CLINICAL PHARMACOLOGY

Mechaninsm of Action:

Lidocaine stabilizes the neuronal membrane by inhibiting the ionic fluxes required for the initiation and conduction of impulses, thereby effecting local anesthetic action. The onset of action is rapid.

Hemodynamics:

Excessive blood levels may cause changes in cardiac output, total peripheral resistance, and mean arterial pressure. These changes may be attributable to a direct depressant effect of the local anesthetic agent on various components of the cardiovascular system. The net effect is normally a modest hypotension when the recommended dosages are not exceeded.

Pharmacokinetics and Metabolism:

Lidocaine may be absorbed following topical administration to mucous membranes, its rate and extent of absorption depending upon concentration and total dose administered, the specific site of application, and duration of exposure. In general, the rate of absorption of local anesthetic agents following topical application occurs most rapidly after intratracheal administration. Lidocaine is also well-absorbed from the gastrointestinal tract, but little intact drug appears in the circulation because of biotransformation in the liver.
Lidocaine is metabolized rapidly by the liver, and metabolites and unchanged drug are excreted by the kidneys. Biotransformation includes oxidative N-dealkylation, ring hydroxylation, cleavage of the amide linkage, and conjugation. N-dealkylation,a major pathway of biotransformation, yields the metabolites monoethylglycinexylidide and glycinexylidide. The pharmacological/toxicological actions of these metabolites are similar to, but less potent than those of lidocaine. Approximately 90% of lidocaine administered is excreted in the form of various metabolites, and less than 10% is excreted unchanged. The primary metabolite in urine is a conjugate of 4-hydroxy-2, 6-dimethylaniline.
Studies have shown that peak blood levels of lidocaine may occur as early as 5 and as late as 30 minutes after endotracheal administration of a 4% lidocaine HCI solution.
The plasma binding of lidocaine is dependent on drug concentration, and the fraction bound decreases with increasing concentration. At concentrations of 1 to 4 μg of free base per mL, 60 to 80 percent of lidocaine is protein bound. Binding is also dependent on the plasma concentration of the alpha-1-acid glycoprotein.
Lidocaine crosses the blood-brain and placental barriers, presumably by passive diffusion.
Studies of lidocaine metabolism following intravenous bolus injections have shown that the elimination half-life of this agent is typically 1.5 to 2 hours.
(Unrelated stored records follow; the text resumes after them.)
-- ==== Sys2Proof/Decode.lean ====
section
/-! DEFINITION. The commands that a word spells by the bits of spec/opcode_table.json. The table gives no row any
bits (every row's "fields" is empty), so no word spells a command. -/

namespace Sys2Proof

/-- The command spelt by `nbits` bits `w` of the table: none, since no row of the table has bits. (DESIGN CHOICE, log 4) -/
def decodeTableWord (_nbits _w : Nat) : Option Instr := none

end Sys2Proof
end

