/-- Whether two operations touch one plane of one part of the array. -/
def Core.meet (k : Core) (w : Nat) (x y : Op) : Bool := partsMeet w x y && (k.opPlanes x).any (fun i => (k.opPlanes y).contains i)

end Sys2Proof.Machine
end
Because of the rapid rate at which lidocaine is metabolized, any condition that affects liver function may alter lidocaine kinetics. The half-life may be prolonged two-fold or more in patients with liver dysfunction. Renal dysfunction does not affect lidocaine kinetics but may increase the accumulation of metabolites.
Factors such as acidosis and the use of CNS stimulants and depressants affect the CNS levels of lidocaine required to produce overt systemic effects. Objective adverse manifestations become increasingly apparent with increasing venous plasmalevels above 6 μg free base per mL. In the rhesus monkey arterial blood levels of 18-21μg/mL have been shown to be threshold for convulsive activity.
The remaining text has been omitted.